Сообщники выжидали недолго.
– Он не раз угрожал мне, – вспомнил Филателист.
Сенников скрипнул зубами.
– Ясно. Вопрос к вам, – следователь обратился к Филателисту. – При каких обстоятельствах совершено преступление?
Филателист ждал вопроса. Он заговорил, глядя Сенникову в лицо:
– Данные мною показания подтверждаю полностью. Сенников угрожал, у меня были основания полагать, что угрозы будут приведены в исполнение…
– Почему?
– Он рассказал про убийство пастуха…
Сенников повернулся на стуле, едва не сломав его.
– Где я об этом рассказывал? Пусть назовет!
– В Залесске, когда шли по парку!
– Что говоришь?
– Убийца!
– Пусть скажет, как именно я сказал про Торженгу! – Сенников настаивал на бессмысленном: требовал в точности привести слова, которые, кроме них, никто не слышал.
– Торженга? Значит, знает о чем идет речь? – Филателист повернулся к следователю. – Он сказал: «Если кто-нибудь появится, отправлю к праотцам, как Фадея в Торженге!» Дословно!
Сенников сделал попытку броситься на напарника, но Гонта, стоявший позади, с силой схватил его за плечи. Следователь вызвал конвой.
– Уведите!
Сенникова душила злоба. Уходя, он повторил как заклинание:
– «Живем с бабушкой, никого не держим…»
– Разрешите, – Филателист потянулся к папиросам на столе. Следователь достал из ящика спички.
Несколько минут все прислушивались к звукам, доносившимся из глубины следственного изолятора.
– На местах происшествий – в квартире онколога, в Торженге, – сказал следователь, – находили окурки сигарет. Сенников, по-моему, не курит?

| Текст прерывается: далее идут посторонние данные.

-- ==== Sys2Proof/Machine/Dispatch.lean ====
section
/-!
DEFINITION. The dispatch: one arm for each constructor of `Instr`, each a call of its meaning.
-/
namespace Sys2Proof.Machine
open Sys2Proof
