-- ==== Sys2Proof/Certificates/Slice0/Obligations.lean ====
section
/-!
DEFINITION. The statements for the provers, each the reading of rules of the spec.
-/
open Sys2Proof Sys2Proof.Machine Sys2Proof.Claims

/-! ### Integer and logic instructions (04 R95 to R99) -/

namespace Sys2Proof.Claims

/-- Whether a word is negative, read as two's complement. -/
def isNeg (x : Word) : Bool := x.getLsbD 63

/-- The shift amount b[5:0]. -/
def amount (y : Word) : Nat := (y.extractLsb' 0 6).toNat

/-- Bits [127:64] of a 128-bit product. -/
def high128 (p : BitVec 128) : Word := p.extractLsb' 64 64

/-- The signed quotient and remainder with the edge cases of R96. -/
def quotS (x y : Word) : Word :=
  if y = 0 then BitVec.allOnes 64 else if x = BitVec.intMin 64 ∧ y = BitVec.allOnes 64 then BitVec.intMin 64 else x.sdiv y

def remainS (x y : Word) : Word :=
  if y = 0 then x else if x = BitVec.intMin 64 ∧ y = BitVec.allOnes 64 then 0 else x.srem y

/-- The unsigned quotient and remainder with the edge cases of R96. -/
def quotU (x y : Word) : Word := if y = 0 then BitVec.allOnes 64 else x / y

def remainU (x y : Word) : Word := if y = 0 then x else x % y

/-- Leading zero bits, trailing zero bits, one bits. -/
def leadingZeros (x : Word) : Nat := ((List.range 64).reverse.takeWhile fun k => !(x.getLsbD k)).length

def trailingZeros (x : Word) : Nat := ((List.range 64).takeWhile fun k => !(x.getLsbD k)).length

def oneBits (x : Word) : Nat := ((List.range 64).filter fun k => x.getLsbD k).length

/-- The word whose bit `k` is `f k`. -/
def ofBits (f : Nat → Bool) : Word := (List.range 64).foldl (fun v k => if f k then v ||| BitVec.twoPow 64 k else v) 0

/-- Bits p + w - 1 to p of `x`, zero-extended. -/
def field (x : Word) (p w : Nat) : Word := ofBits fun k => decide (k < w) && x.getLsbD (p + k)

/-- `old` with bits p + w - 1 to p replaced by the low `w` bits of `x`. -/
def withField (old x : Word) (p w : Nat) : Word := ofBits fun k => if p ≤ k ∧ k < p + w then x.getLsbD (k - p) else old.getLsbD k

end Sys2Proof.Claims

/-- R95: the register-register instructions ADD to MAXU, with their operands at hand, complete; the destination gets the value of the
table. -/
def Sys2Proof.Claims.IntegerRegisterResults : Prop :=
  ∀ (s : State) (d : RC) (a b : Src), Quiet s → Ready s [a, b] [] d →
    let x := srcVal s a
    let y := srcVal (taken s a) b
    let r := fun v => Host.Outcome.next (wrote s [a, b] d v)
    exec (.add d a b) s = r (x + y) ∧ exec (.sub d a b) s = r (x - y) ∧
    exec (.and d a b) s = r (x &&& y) ∧ exec (.or d a b) s = r (x ||| y) ∧ exec (.xor d a b) s = r (x ^^^ y) ∧
    exec (.shl d a b) s = r (BitVec.ofNat 64 (x.toNat * 2 ^ amount y)) ∧
    exec (.shr d a b) s = r (BitVec.ofNat 64 (x.toNat / 2 ^ amount y)) ∧
    exec (.sha d a b) s = r (BitVec.ofInt 64 (x.toInt / 2 ^ amount y)) ∧
    exec (.slt d a b) s = r (if x.toInt < y.toInt then 1 else 0) ∧
    exec (.sltu d a b) s = r (if x.toNat < y.toNat then 1 else 0) ∧
    exec (.min d a b) s = r (if x.toInt ≤ y.toInt then x else y) ∧
    exec (.max d a b) s = r (if x.toInt ≤ y.toInt then y else x) ∧
    exec (.minu d a b) s = r (if x.toNat ≤ y.toNat then x else y) ∧
    exec (.maxu d a b) s = r (if x.toNat ≤ y.toNat then y else x)

/-- R95, R96: multiplication and division complete; neither traps on any operand. -/
def Sys2Proof.Claims.MultiplyDivideResults : Prop :=
  ∀ (s : State) (d : RC) (a b : Src), Quiet s → Ready s [a, b] [] d →
    let x := srcVal s a
    let y := srcVal (taken s a) b
    let r := fun v => Host.Outcome.next (wrote s [a, b] d v)
    exec (.mul d a b) s = r (x * y) ∧
    exec (.mulh d a b) s = r (high128 (x.signExtend 128 * y.signExtend 128)) ∧
    exec (.mulhu d a b) s = r (high128 (x.zeroExtend 128 * y.zeroExtend 128)) ∧
    exec (.div d a b) s = r (quotS x y) ∧ exec (.rem d a b) s = r (remainS x y) ∧
    exec (.divu d a b) s = r (quotU x y) ∧ exec (.remu d a b) s = r (remainU x y)

/-- R95: CLZ, CTZ and POPC complete with the counts of their operand's bits. -/
def Sys2Proof.Claims.BitCountResults : Prop :=
  ∀ (s : State) (d : RC) (a : Src), Quiet s → Ready s [a] [] d →
    exec (.clz d a) s = .next (wrote s [a] d (BitVec.ofNat 64 (leadingZeros (srcVal s a)))) ∧
    exec (.ctz d a) s = .next (wrote s [a] d (BitVec.ofNat 64 (trailingZeros (srcVal s a)))) ∧
    exec (.popc d a) s = .next (wrote s [a] d (BitVec.ofNat 64 (oneBits (srcVal s a))))

/-- R97: the register-immediate instructions complete with the result of their register form on the sign-extended immediate or the shift
amount. -/
def Sys2Proof.Claims.IntegerImmediateResults : Prop :=
  ∀ (s : State) (d a : RC) (i : BitVec 13) (n : BitVec 6), Quiet s → Ready s [rcSrc a] [] d →
    let x := srcVal s (rcSrc a)
    let y : Word := i.signExtend 64
    let r := fun v => Host.Outcome.next (wrote s [rcSrc a] d v)
    exec (.addi d a i) s = r (x + y) ∧ exec (.andi d a i) s = r (x &&& y) ∧ exec (.ori d a i) s = r (x ||| y) ∧
    exec (.xori d a i) s = r (x ^^^ y) ∧ exec (.shli d a n) s = r (BitVec.ofNat 64 (x.toNat * 2 ^ n.toNat)) ∧
    exec (.shri d a n) s = r (BitVec.ofNat 64 (x.toNat / 2 ^ n.toNat)) ∧
    exec (.shai d a n) s = r (BitVec.ofInt 64 (x.toInt / 2 ^ n.toNat)) ∧
    exec (.slti d a i) s = r (if x.toInt < y.toInt then 1 else 0)

/-- Every integer result of the access core. -/
def Obligations.IntegerResults : Prop :=
  Claims.IntegerRegisterResults ∧ Claims.MultiplyDivideResults ∧ Claims.BitCountResults ∧ Claims.IntegerImmediateResults

/-- R95, R98, R99: SEL, the bit-field instructions and the upper immediates complete with their results; SEL and BFI read the old value of
their destination. -/
def Obligations.SelectAndFieldResults : Prop :=
  ∀ (s : State), Quiet s →
    (∀ (d : GReg) (a b : Src), Ready s [a, b] [d] (.g d) →
      exec (.sel d a b) s =
        .next (wrote s [a, b] (.g d) (if readG (here s) d ≠ 0 then srcVal s a else srcVal (taken s a) b))) ∧
    (∀ (d a : RC) (p w : BitVec 6), Ready s [rcSrc a] [] d → p.toNat + w.toNat + 1 ≤ 64 →
      exec (.bfx d a p w) s = .next (wrote s [rcSrc a] d (field (srcVal s (rcSrc a)) p.toNat (w.toNat + 1)))) ∧
    (∀ (d : GReg) (a : RC) (p w : BitVec 6), Ready s [rcSrc a] [d] (.g d) → p.toNat + w.toNat + 1 ≤ 64 →
      exec (.bfi d a p w) s =
        .next (wrote s [rcSrc a] (.g d) (withField (readG (here s) d) (srcVal s (rcSrc a)) p.toNat (w.toNat + 1)))) ∧
    (∀ (d : RC) (i : BitVec 19), Ready s [] [] d →
      exec (.lui d i) s = .next (wrote s [] d (BitVec.ofInt 64 (i.toInt * 2 ^ 13))) ∧
      exec (.auipc d i) s = .next (wrote s [] d ((here s).acc.pc + BitVec.ofInt 64 (i.toInt * 2 ^ 13))))

/-! ### Control flow (04 R94, R100 to R104; 01 R26) -/

namespace Sys2Proof.Claims

/-- A target that a transfer accepts (R94): a multiple of 4, bits [63:55] all equal to bit 54. -/
def goodTarget (t : Word) : Prop := t.toNat % 4 = 0 ∧ ∀ k, 55 ≤ k → k < 64 → t.getLsbD k = t.getLsbD 54

/-- The branch conditions of R100. -/
def branchTaken (k : Cond) (x y : Word) : Prop :=
  match k with
  | .eq => x = y
  | .ne => x ≠ y
  | .lt => x.toInt < y.toInt
  | .ge => y.toInt ≤ x.toInt
  | .ltu => x.toNat < y.toNat
  | .geu => y.toNat ≤ x.toNat

/-- The branch instruction of a condition. -/
def branch (k : Cond) (a b : RC) (o : BitVec 10) : Instr :=
  match k with
  | .eq => .bEq a b o
  | .ne => .bNe a b o
  | .lt => .bLt a b o
  | .ge => .bGe a b o
  | .ltu => .bLtu a b o
  | .geu => .bGeu a b o

/-- `pc` plus a signed offset in words. -/
def wordsFrom (pc : Word) (o : Int) : Word := pc + BitVec.ofInt 64 (o * 4)

end Sys2Proof.Claims

/-- R100: a branch pops its channel operands whether taken or not; it goes on at its target or at the next word. -/
def Sys2Proof.Claims.BranchesCompleteTakenOrNot : Prop :=
  ∀ (s : State) (k : Cond) (a b : RC) (o : BitVec 10), Quiet s → Ready s [rcSrc a, rcSrc b] [] (.g 0) →
    let x := srcVal s (rcSrc a)
    let y := srcVal (taken s (rcSrc a)) (rcSrc b)
    let t := wordsFrom (here s).acc.pc o.toInt
    let s1 := takenAll s [rcSrc a, rcSrc b]
    (¬ branchTaken k x y → exec (branch k a b o) s = .next (retired s s1 .seq)) ∧
    (branchTaken k x y → goodTarget t → exec (branch k a b o) s = .next (retired s s1 (.jump t)))

/-- R101: the jumps complete at their target, the link written first and the target computed from the value of rs1 before it. -/
def Sys2Proof.Claims.JumpsCompleteWithLink : Prop :=
  ∀ (s : State) (d a : RC) (o : BitVec 19) (i : BitVec 13), Quiet s →
    let pc := (here s).acc.pc
    let t := wordsFrom pc o.toInt
    let u := srcVal s (rcSrc a) + BitVec.ofInt 64 i.toInt
    (goodTarget t → exec (.j o) s = .next (retired s s (.jump t))) ∧
    (goodTarget t → Ready s [] [] d → exec (.jal d o) s = .next (retired s (putDst s d (pc + 4)) (.jump t))) ∧
    (goodTarget u → Ready s [rcSrc a] [] (.g 0) → exec (.jr a i) s = .next (retired s (takenAll s [rcSrc a]) (.jump u))) ∧
    (goodTarget u → Ready s [rcSrc a] [] d →
      exec (.jalr d a i) s = .next (retired s (putDst (takenAll s [rcSrc a]) d (pc + 4)) (.jump u)))

/-- R94: a transfer to a misaligned target traps with 0x03 and one to a target that is not canonical with 0x04, `sval` the target; no
link is written. -/
def Sys2Proof.Claims.BadTargetsTrapAtTheTransfer : Prop :=
  ∀ (s : State) (d : RC) (a : GReg) (i : BitVec 13), Quiet s → Ready s [.g a] [] d →
    let u := readG (here s) a + BitVec.ofInt 64 i.toInt
    (u.toNat % 4 ≠ 0 → exec (.jalr d (.g a) i) s = .next (takeTrap s (me s) 0x03 u 0 true)) ∧
    (u.toNat % 4 = 0 → ¬ goodTarget u → exec (.jalr d (.g a) i) s = .next (takeTrap s (me s) 0x04 u 0 true))

/-- Transfers of control, and the trap at a bad target. -/
def Obligations.BranchesAndJumps : Prop :=
  Claims.BranchesCompleteTakenOrNot ∧ Claims.JumpsCompleteWithLink ∧ Claims.BadTargetsTrapAtTheTransfer

/-- R102: LOOP skips its body on a count of 0, opens a level otherwise, and traps with its word where the stack is full or its offset is
below 1. -/
def Sys2Proof.Claims.LoopOpensOrSkips : Prop :=
  ∀ (s : State) (a : RC) (o : BitVec 10), Quiet s → Ready s [rcSrc a] [] (.g 0) →
    let n := srcVal s (rcSrc a)
    let pc := (here s).acc.pc
    let s1 := takenAll s [rcSrc a]
    let word := wordOf (.loop a o)
    (o.toInt < 1 → exec (.loop a o) s = .next (takeTrap s (me s) 0x01 word 0 true)) ∧
    (1 ≤ o.toInt → n = 0 → exec (.loop a o) s = .next (retired s s1 (.skip (wordsFrom pc (o.toInt + 1))))) ∧
    (1 ≤ o.toInt → n ≠ 0 → (here s).acc.loops.length = 4 → exec (.loop a o) s = .next (takeTrap s (me s) 0x01 word 0 true)) ∧
    (1 ≤ o.toInt → n ≠ 0 → (here s).acc.loops.length < 4 →
      ∃ t, exec (.loop a o) s = .next (retired s t .seq) ∧
        (here t).acc.loops = { start := pc + 4, last := wordsFrom pc o.toInt, count := n } :: (here s).acc.loops ∧
        (here t).acc.g = (here s).acc.g ∧ (hereDie t).mem = (hereDie s1).mem)

/-- R104, R26: NOP only goes on; EXIT ends the stream; RDV waits for the meeting. -/
def Obligations.NopExitAndRendezvous : Prop :=
  ∀ s : State, almOver s (me s).die = false → (here s).acc.uli = false →
    exec .nop s = .next (retired s s .seq) ∧
    (∃ t, exec .exit s = .next t ∧ (here t).acc.stat.st = .done ∧ (here t).acc.g = (here s).acc.g ∧ (here t).acc.pc = (here s).acc.pc) ∧
    exec .rdv s = .next (enterWait s (me s) .access 7 0 0)

/-! ### Retirement, traps and returns (01 R32, R34, R36; 04 R103, R113, R118 to R120) -/

namespace Sys2Proof.Claims

/-- Where the loop stack and the program counter stand after an instruction at `pc` (R103): `n` tells how it goes on. -/
def afterLoops (ls : List LoopLevel) (pc : Word) : Nxt → List LoopLevel × Word
  | .raw t => (ls, t)
  | .jump t => (ls.dropWhile fun l => decide (t.toNat < l.start.toNat ∨ l.last.toNat < t.toNat), t)
  | .skip t =>
    match ls with
    | l :: r => if l.last = pc then (if l.count - 1 = 0 then (r, t) else ({ l with count := l.count - 1 } :: r, l.start)) else (ls, t)
    | [] => ([], t)
  | .seq =>
    match ls with
    | l :: r => if l.last = pc then (if l.count - 1 = 0 then (r, pc + 4) else ({ l with count := l.count - 1 } :: r, l.start)) else (ls, pc + 4)
    | [] => ([], pc + 4)

/-- The stream that moves runs, without single step: it stands in no wait whose end is recorded. -/
def Running (s : State) : Prop := (here s).acc.stat.st = .run ∧ (here s).acc.stat.sstep = false
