-- ==== Sys2Proof/Tests/Slice0.lean ====
section
/-!
SUPPORT. Tests: words of the spec's encodings, ill-formed terms refused, single steps on small states with results worked out from the spec, and for each
statement states and operands that meet its hypotheses.
-/
namespace Sys2Proof.Tests
open Sys2Proof Sys2Proof.Machine Sys2Proof.Claims
set_option Elab.async false

/-! ### Small states -/

/-- Context 0 of core 0 of die 0. -/
def w0 : Who := ⟨0, 0, 0⟩

/-- A job there, running; memory mapped one to one; the word does not matter. -/
def base : State := State.reset.withFetchWord 32 0

def loomBase : State := State.reset.withFetchWord 96 0

def millBase : State := State.reset.withFetchWord 192 0

/-- Its context changed. -/
def withCtx (s : State) (f : Ctx → Ctx) : State := modCtx s w0 f

/-- Registers given values. -/
def withG (s : State) (l : List (Nat × Word)) : State := withCtx s fun c => l.foldl (fun c p => writeGKey c p.1 false p.2) c

/-- Channel `n` configured, with entries. -/
def withCh (s : State) (n : Nat) (cfg : Word) (l : List Word) : State :=
  withCtx s fun c => { c with chans := spSet {} c.chans n { cfg := cfg, q := l.map fun v => { val := v } } }

/-- Die 0 changed; package 0 changed; an event's particulars. -/
def withDie (s : State) (f : Die → Die) : State := modDie s 0 f

def withPkg (s : State) (f : Pkg → Pkg) : State := modPkg s 0 f

def withEv (s : State) (v : EvArg) : State := { s with ev := v }

/-- In system mode. -/
def inSys (s : State) : State := withCtx s fun c => { c with acc := { c.acc with sys := true } }

/-- What holds of the next state of an instruction, and of a step. -/
def after (i : Instr) (s : State) (f : State → Bool) : Bool :=
  match exec i s with
  | .next t => f t
  | _ => false

def stepTo (s : State) (f : State → Bool) : Bool :=
  match step s with
  | .next t => f t
  | _ => false

def ctx (s : State) : Ctx := getCtx s w0

/-- What a state's HBM holds. -/
def withHbm (s : State) (a : Nat) (bs : List Byte) : State := withDie s fun x => { x with mem := { x.mem with hbm := memWrite x.mem.hbm a bs } }

/-! ### Witnesses: the access core (04, 01) -/

/-- g2 = 5, g3 = 7, g5 = 2^54; channel 2 holds 9, channel 4 is the access core's to fill. -/
def regs : State := withCh (withCh (withG base [(2, 5), (3, 7), (5, 0x40000000000000), (6, 0x30000)]) 2 0x100 [9]) 4 0x100 []

theorem good_of (t : Word) (h : t.toNat % 4 = 0 ∧ ∀ k < 64, 55 ≤ k → t.getLsbD k = t.getLsbD 54) : goodTarget t :=
  ⟨h.1, fun k h1 h2 => h.2 k h2 h1⟩

theorem wit_regOps : Quiet regs ∧ Ready regs [.g 2, .pop 2] [] (.ch 4) ∧ Ready regs [.peek 2] [] (.g 0) ∧ Ready regs [rcSrc (.ch 2)] [] (.g 3) := by
  unfold Quiet Ready; decide +kernel

theorem wit_selectAndField : Quiet regs ∧ Ready regs [.g 2, .pop 2] [] (.g 3) ∧ Ready regs [] [] (.ch 4) ∧ (63#6).toNat + (0#6).toNat + 1 ≤ 64 := by
  unfold Quiet Ready; decide +kernel

theorem wit_branches : Quiet regs ∧ Ready regs [rcSrc (.g 2), rcSrc (.ch 2)] [] (.g 0) ∧
    branchTaken .lt (srcVal regs (rcSrc (.g 2))) (srcVal (taken regs (rcSrc (.g 2))) (rcSrc (.ch 2))) ∧
    ¬ branchTaken .geu (srcVal regs (rcSrc (.g 2))) (srcVal (taken regs (rcSrc (.g 2))) (rcSrc (.ch 2))) := by
  unfold Quiet Ready branchTaken; decide +kernel

theorem wit_branches_target : goodTarget (wordsFrom (here regs).acc.pc (-512)) := good_of _ (by decide +kernel)

theorem wit_jumps : Ready regs [] [] (.g 1) ∧ Ready regs [rcSrc (.g 6)] [] (.g 0) ∧ Ready regs [rcSrc (.g 6)] [] (.g 6) := by
  unfold Ready; decide +kernel

theorem wit_jumps_target : goodTarget (srcVal regs (rcSrc (.g 6)) + BitVec.ofInt 64 (-4096)) ∧ goodTarget (wordsFrom (here regs).acc.pc (2 ^ 18 - 1)) :=
  ⟨good_of _ (by decide +kernel), good_of _ (by decide +kernel)⟩

theorem wit_badTargets : Ready regs [.g 2] [] (.g 1) ∧ (readG (here regs) 2 + BitVec.ofInt 64 0).toNat % 4 ≠ 0 ∧
    (readG (here regs) 5 + BitVec.ofInt 64 0).toNat % 4 = 0 ∧ ¬ goodTarget (readG (here regs) 5 + BitVec.ofInt 64 0) :=
  ⟨by unfold Ready; decide +kernel, by decide +kernel, by decide +kernel, fun h => absurd (h.2 55 (by omega) (by omega)) (by decide +kernel)⟩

– Выходит, я не один таскал ему каштаны из огня.
– Возможно.
План допроса Филателиста был разработан с учетом всех добытых данных.
– Я хотел бы затронуть такой вопрос, – продолжал следователь. – Вы снимали комнату на фабрике зонтов?
– Было, я упустил из виду. Это важно?
– Сенников жил с вами?
– Какой-то злой рок все время толкал меня к нему.
– После ареста у вас остались его личные вещи – письма, фотографии…
– Фотографии, письма? Что вы хотите сказать?
В Филателисте было что-то от застенчивости шулера, которого не раз ловили с поличным.
– Вы хорошо придумали – прятаться за Сенникова. Фигура скомпрометированная, особо опасный рецидивист.
– Не понимаю.
– Он был игрушкой в ваших руках.
Филателист будто даже успокоился. Теперь в нем не было ничего от Нестора, да и вся история с пастушком казалась лишь уловкой, способом представить себя недалеким.
– Значит, Сенников не совершал преступления? – спросил филателист.
– Совершал. Именно вы дали нам доказательства его вины: фотографию его отца, письмо, телефон старухи Ковригиной…
– Какой смысл? Простите!
Ответил Ненюков:
– Мы тоже не могли понять. – Он прошелся по комнате. – Смысл есть. Шедевры будут искать вечно. Опасность разоблачения существовала бы всегда. – Он остановился у стола, рядом с подследственным. – В один прекрасный день вы сообщили бы нам о причастности Сенникова к преступлениям.
– То есть?
– Раскрыли бы правосудию глаза на цепь улик. Подсказали бы, что старик на завалинке – отец преступника, что письмо написано им сыну…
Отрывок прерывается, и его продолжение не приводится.